Task requirements: What you return should be the lines of the data containing "arrives", each in full.

** Opening Provided records block **

-- ==== Sys2Proof/Machine/Links.lean ====
section
/-! DEFINITION. Akvor links: what leaves the package and what arrives, code levels and lanes, link down, repair switches and claims, and the LNK
forms (R377 to R387). -/

namespace Sys2Proof.Machine

/-! Ports. -/

def portAt (s : State) (p : Nat) : Port := SMap.get (fun _ => Port.reset) s.modul.ports p
def setPort (s : State) (p : Nat) (x : Port) : State :=
  modModul s fun m => { m with ports := SMap.set (fun _ => Port.reset) m.ports p x }
def modPort (s : State) (p : Nat) (f : Port → Port) : State := setPort s p (f (portAt s p))

/-- MOD_LNK_CFGp and its fields (R387). -/
def linkCfg (s : State) (p : Nat) : Word := s.modul.creg (0x480 + p)
def cfgEn (w : Word) : Bool := bitB w 0
def cfgSplen (w : Word) : Bool := bitB w 3
def cfgAutofo (w : Word) : Bool := bitB w 4
def cfgPlvl (w : Word) : Nat := bitF w 5 2
def cfgPin (w : Word) : Bool := bitB w 7
def cfgMin (w : Word) : Nat := bitF w 8 2

/-- MOD_LNK_STATp (R387): REPLAY stands in the register, the other fields in the port. -/
def linkStat (s : State) (p : Nat) : Word :=
  let x := portAt s p
  setF (nw (x.peer % 256 * 2 ^ 24 + x.flane % 16 * 2 ^ 16 + x.swpos % 2 * 2 ^ 12 + x.level % 4 * 2 ^ 8 + x.state % 16)) 32 32
    (bitF (s.modul.creg (0x490 + p)) 32 32)

/-- MOD_LNK_CLAIMp (R387). -/
def linkClaim (s : State) (p : Nat) : Word := nw ((portAt s p).owner % 4 * 2 ^ 8 + (portAt s p).tag % 256)

/-- Raises 0x60 at the pager core of cluster 0 of the port's tower, and host event 1 (R382, R385, R392). -/
def raiseLink (s : State) (p reason : Nat) : State :=
  hostEvent (raiseEvent s (lcoreKey s (clusterIn (p / 2) 0) 32) 0x60 (nw (p % 16 + reason * 2 ^ 8))) 1

/-- The hold-up sequence has taken the lasers and combs off the links (R356). -/
def linksDark (s : State) : Bool := decide (s.modul.hu ≠ .idle)

/-! Frames (R378, R379). -/

/-- The fields of a frame header. -/
def hdrValid (h : Word) : Nat := bitF h 28 8
def hdrType (h : Word) : Nat := bitF h 24 4
def hdrAck (h : Word) : Nat := bitF h 12 12
def hdrSeq (h : Word) : Nat := bitF h 0 12

/-- The operands of a control frame, the first 8 bytes of its flit slot 0: CHG's level, lane and S, CACK's S, and NAK's number. -/
def chgWord (level lane at_ : Nat) : Nat := level % 4 + lane % 16 * 2 ^ 4 + at_ % 4096 * 2 ^ 16
def seqWord (at_ : Nat) : Nat := at_ % 4096 * 2 ^ 16

/-- The bytes of a frame at a code level, and the bytes that the code corrects in each of its two interleaved codewords (R379). -/
def frameBytes (level : Nat) : Nat := if level = 0 then 268 else if level = 1 then 276 else if level = 2 then 284 else 300
def codeFixes (level : Nat) : Nat := if level = 0 then 0 else if level = 1 then 2 else if level = 2 then 4 else 8

/-- A frame whose bytes `bad` were received wrong passes its CRC after correction. What the code does not correct, the CRC-32C finds.
DESIGN CHOICE, unsafe (log entry 61). -/
def frameGood (level : Nat) (bad : List Nat) : Bool :=
  let ks := bad.eraseDups.filter fun k => decide (k < frameBytes level)
  decide ((ks.filter fun k => decide (k % 2 = 0)).length ≤ codeFixes level) &&
    decide ((ks.filter fun k => decide (k % 2 = 1)).length ≤ codeFixes level)

/-- The lane position that carries byte `k` of a frame: k mod 8, or the spare when it has taken that position over (R378, R381). -/
def byteLane (flane k : Nat) : Nat := if k % 8 = flane then 8 else k % 8

/-- Sequence number `a` is `b` or stands behind it (R378). -/
def seqReached (a b : Nat) : Bool := decide ((a + 4096 - b % 4096) % 4096 < 2048)

/-- A control frame leaves the port. -/
def sendCtl (s : State) (p ty v : Nat) : State := modPort s p fun x => { x with ctl := x.ctl ++ [(ty, v)] }

/-- Ends a waiting `lnkfec` (R386). -/
def answerFec (s : State) (p v : Nat) : State :=
  match (portAt s p).fec with
  | none => s
  | some m => answerUnit (modPort s p fun x => { x with fec := none }) m v

/-- Ends a waiting `lnkclaim` (R386). -/
def answerClaim (s : State) (p v : Nat) : State :=
  match (portAt s p).claim with
  | none => s
  | some m => answerUnit (modPort s p fun x => { x with claim := none }) m v

/-- A port changes its level, and its lanes for a takeover, which sets advisory bit 4 (R375, R380, R381). -/
def switchLevel (s : State) (p level lane : Nat) : State :=
  let s1 := answerFec (modPort s p fun x => { x with
    level := level % 4, flane := if lane = 15 then x.flane else lane, prop := none, agreed := none, low := 0,
    takeover := if lane = 15 then x.takeover else none }) p 0
  if lane = 15 then s1 else advise s1 4 (p / 2) 0

/-- The agreed change of a port takes effect at the boundary of frame S: of the peer's frames, or of its own (R380). -/
def crossFrame (s : State) (p : Nat) : State :=
  match (portAt s p).agreed with
  | none => s
  | some (peer, level, lane, at_) =>
    if seqReached (if peer then (portAt s p).seqRx else (portAt s p).seqTx) at_ then switchLevel s p level lane else s

/-! Leaving the package (R378, R382, R384). -/

/-- The port that a message is bound for, 16 for no route. -/
def outPort (m : Msg) : Option Nat := match m.dst with
  | .link p => some p
  | _ => none

/-- The message is an active message. -/
def isActive : Body → Bool
  | .activeMsg _ _ _ _ _ _ => true
  | _ => false

/-- The message came from another package. -/
def foreign (m : Msg) : Bool := match m.src with
  | .link _ => true
  | _ => false

/-- A request that ends unanswered, as its requester sees it (R382, R384). -/
def endLost (cause reason : Nat) (s : State) (m : Msg) : State :=
  match m.body with
  | .activeMsg type plen off _ _ _ => sendMsg s (replyTo m (.amRefusal cause type plen off (amNode s m)))
  | _ => match lostAnswer s cause reason m with
    | some b => if m.body.response then s else sendMsg s (replyTo m b)
    | none => s

/-- The package to which a message leaves: of the address or the node that a request names, or of the requester that it answers. -/
def destPkg (s : State) (m : Msg) : Nat :=
  if isActive m.body then amNode s m / 2 ^ 17 % 256
  else match reqPa m.body with
    | some pa => pa / 2 ^ 44 % 256
    | none => m.who / 2 ^ 32 % 256

/-- A message enters the frames of a port that is up: it stays in the replay buffer until the peer acknowledges its last frame. How messages share
frames is left open (R378). DESIGN CHOICE, safe (log entry 17). -/
def transmit (p : Nat) (s : State) (l : LinkMsg) : State :=
  let (n, s1) := takeFree s
  let last := (portAt s p).seqTx + Config.freeNat n % 3
  crossFrame (modPort s1 p fun x => { x with seqTx := (last + 1) % 4096, buf := x.buf ++ [(last % 4096, l)] }) p

/-- The replay buffer of 512 frames has room for one more message (R381). -/
def Port.room (x : Port) : Bool := match x.buf with
  | [] => true
  | b :: _ => decide ((x.seqTx + 4096 - b.1) % 4096 < 509)

/-- A message reaches its port: it leaves, or is refused at once (R382, R384). -/
def linkOut (s : State) (m : Msg) : State :=
  match outPort m with
  | none => s
  | some p =>
    if 15 < p then endLost 0x61 8 s m
    else if (portAt s p).state = 2 then
      let s1 := transmit p s ⟨destPkg s m, ownPkg s, 0, m⟩
      if m.body.response || isActive m.body then s1 else modPort s1 p fun x => { x with sent := x.sent ++ [m] }
    else endLost 0x60 10 s m

/-- A message is at its port, and the port is down, or up with room in its replay buffer; while it trains or switches, the message waits. -/
def mayLeave (s : State) (m : Msg) : Bool :=
  match outPort m with
  | none => false
  | some p => !hopBlocked s m &&
      (decide (15 < p) || decide ((portAt s p).state = 0) || (decide ((portAt s p).state = 2) && (portAt s p).room))

/-- What has left through a port and is not answered ends; an active message or a forwarded one counts until the peer has acknowledged it (R382).
DEDUCED, unsafe (log entry 58). -/
def endSent (s : State) (p : Nat) : State :=
  let x := portAt s p
  let ls := (x.buf.map Prod.snd ++ x.fwd).map LinkMsg.msg
  let own := ls.filter fun m => isActive m.body && !foreign m
  let s1 := modPort s p fun x => { x with sent := [], buf := [], fwd := [], ended := x.ended ++ own }
  (ls.filter foreign).foldl (endLost 0x61 8) ((x.sent ++ own).foldl (endLost 0x60 10) s1)

/-- The switch is thrown to a position; when it has settled, the port trains (R385, R386). DEDUCED, unsafe (log entry 60). -/
def throwSwitch (s : State) (p pos : Nat) : State :=
  let s1 := modPort s p fun x => { x with
    state := 3, swpos := pos, prop := none, agreed := none, takeover := none, failover := false }
  endSent (answerFec s1 p 2) p

/-- A claim is decided when its cycle is over, so that one of the hardware in the same cycle wins (R385, R386). -/
def settleBid (s : State) (p : Nat) : State :=
  match (portAt s p).bid with
  | none => s
  | some (m, tag) =>
    if s.time < (portAt s p).bidAt then s
    else
      let s1 := modPort s p fun x => { x with bid := none }
      if (portAt s p).owner ≠ 0 then answerUnit s1 m 1
      else modPort (throwSwitch (answerClaim s1 p 3) p 1) p fun x => { x with owner := 2, tag := tag, claim := some m }

/-- What a port does without an event: claims are decided, and forwarded messages leave or are refused (R382, R384). -/
def portFlow (s : State) (p : Nat) : State :=
  let s := settleBid s p
  let x := portAt s p
  if x.fwd = [] ∨ (x.state ≠ 0 ∧ (x.state ≠ 2 ∨ !x.room)) then s
  else
    let s1 := modPort s p fun x => { x with fwd := [] }
    if x.state = 2 then x.fwd.foldl (transmit p) s1 else (x.fwd.map LinkMsg.msg).foldl (endLost 0x61 8) s1

/-- What has reached the ports leaves the package, in the order in which it was accepted (R121, R378). -/
def linkFlow (s : State) : State :=
  let s := (s.modul.ports.map Prod.fst).foldl portFlow s
  match s.net.filter (mayLeave s) with
  | [] => s
  | out => out.foldl (fun s m => linkOut (touchPhase s m.ph) m) { s with net := s.net.filter fun m => !mayLeave s m }

/-! Link down (R382), failover and the switch (R385). -/

/-- A failover may begin (R385). -/
def failoverOk (s : State) (p : Nat) : Bool :=
  let x := portAt s p
  cfgAutofo (linkCfg s p) && cfgEn (linkCfg s p) && decide (x.swpos = 0) && decide (x.owner = 0) && !linksDark s

/-- Hardware claims the port, throws its switch to the spare neighbour and trains (R385). -/
def failover (s : State) (p : Nat) : State :=
  if failoverOk s p then raiseLink (modPort s p fun x => { x with owner := 1, state := 3, swpos := 1, failover := true }) p 5 else s

/-- A link goes down, in one step (R382); then a failover may begin (R385). -/
def takeDown (s : State) (p reason : Nat) : State :=
  let s1 := raiseLink (modPort s p fun x => { x with state := 0, prop := none, agreed := none, takeover := none }) p reason
  failover (answerFec (endSent s1 p) p 2) p

/-- A link fails (R381, R382). -/
def execLinkDown (port : Nat) (reason : Nat) (s : State) : Out :=
  if 15 < port ∨ reason < 1 ∨ 3 < reason ∨ (portAt s port).state ≠ 2 then .next s else .next (takeDown s port reason)

/-- Training of a port has failed: it stays down (R385). A failover whose training fails ends; another training that fails raises reason 4, answers a
waiting claim with 3, and may begin a failover (R382, R385, R386). -/
def trainingFails (s : State) (p : Nat) : State :=
  let s1 := modPort s p fun x => { x with state := 0, failover := false }
  if (portAt s p).failover then raiseLink s1 p 7 else failover (answerClaim (raiseLink s1 p 4) p 3) p

/-- Training of a port has succeeded: it comes up with the pinned or the least level, and with the lane map that its register holds (R377, R379,
R387). -/
def trainingEnds (s : State) (p peer : Nat) : State :=
  let cfg := linkCfg s p
  let s1 := modPort s p fun x => { x with
    state := 2, level := if cfgPin cfg then cfgPlvl cfg else cfgMin cfg, flane := 15, peer := peer % 256, seqTx := 0, seqRx := 0,
    lmap := s.modul.creg 0x4B3, prop := none, agreed := none, takeover := none, nak := 4096, fails := 0, low := 0, failover := false, ctl := [] }
  answerClaim (if (portAt s p).failover then raiseLink s1 p 6 else s1) p 0

/-- The next part of bringing a port up: a port that is down, or whose switch has settled, begins to train; or training ends (R385). A port that is
disabled stays down (R387), and so does every port in a hold-up (R356). DEDUCED, unsafe (log entry 59). -/
def execLinkTrainingDone (port : Nat) (ok : Bool) (peer : Nat) (s : State) : Out :=
  let x := portAt s port
  if 15 < port ∨ x.state = 2 ∨ !cfgEn (linkCfg s port) ∨ linksDark s then .next s
  else if x.state ≠ 1 then .next (modPort s port fun x => { x with state := 1 })
  else .next (if ok then trainingEnds s port peer else trainingFails s port)

/-! Code levels and lanes (R379 to R381). -/

/-- A port proposes a level and a lane takeover, 15 for none, unless a change is already under way (R380). -/
def propose (s : State) (p level lane : Nat) : State :=
  let x := portAt s p
  if x.prop.isSome ∨ x.agreed.isSome then s
  else
    let at_ := (x.seqTx + 64) % 4096
    sendCtl (modPort s p fun x => { x with prop := some (level, lane, at_, tickOf s) }) p 1 (chgWord level lane at_)

/-- A write to MOD_LNK_CFGp: EN written 0 takes the link down with reason 8 and holds it down; a level that is pinned is proposed (R379, R387). -/
def linkCfgWrite (s : State) (p : Nat) (v : Word) : State :=
  let s1 := modModul s fun m => m.setCreg (0x480 + p) (regMerge (0x480 + p) (m.creg (0x480 + p)) v)
  if cfgEn (linkCfg s p) ∧ !cfgEn v ∧ (portAt s p).state ≠ 0 then takeDown s1 p 8
  else if (portAt s p).state = 2 ∧ cfgPin v ∧ cfgPlvl v ≠ (portAt s p).level then propose s1 p (cfgPlvl v) 15
  else s1

/-- A CHG arrives (R380): acknowledged, or merged with the port's own proposal. A pinned level is changed by no peer (R379).
DEDUCED, unsafe (log entry 102). -/
def execLinkChg (port : Nat) (level : Nat) (lane : Nat) (at_ : Nat) (s : State) : Out :=
  let x := portAt s port
  let agree (s : State) (lane : Nat) : State :=
    crossFrame (sendCtl (modPort s port fun x => { x with agreed := some (true, level % 4, lane, at_ % 4096) }) port 2 (seqWord at_)) port
  if 15 < port ∨ x.state ≠ 2 ∨ (cfgPin (linkCfg s port) ∧ level % 4 ≠ x.level) then .next s
  else match x.prop with
    | none => .next (agree s lane)
    | some (l, a, n, t) =>
      let a' := if a = 15 then lane else a
      if l < level % 4 then .next (agree (modPort s port fun x => { x with prop := some (level % 4, a', at_ % 4096, t) }) a')
      else
        let s1 := modPort s port fun x => { x with prop := some (l, a', n, t) }
        .next (if l = level % 4 then sendCtl s1 port 2 (seqWord at_) else s1)

/-- A CACK arrives: the port switches at frame S (R380). -/
def execLinkCack (port : Nat) (at_ : Nat) (s : State) : Out :=
  let x := portAt s port
  match x.prop with
  | none => .next s
  | some (l, a, n, _) =>
    if 15 < port ∨ x.state ≠ 2 ∨ n ≠ at_ % 4096 then .next s
    else .next (crossFrame (modPort s port fun x => { x with prop := none, agreed := some (false, l, a, n) }) port)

** Closing Provided records block **

Response area:
/-! DEFINITION. Akvor links: what leaves the package and what arrives, code levels and lanes, link down, repair switches and claims, and the LNK
/-- A CHG arrives (R380): acknowledged, or merged with the port's own proposal. A pinned level is changed by no peer (R379).
/-- A CACK arrives: the port switches at frame S (R380). -/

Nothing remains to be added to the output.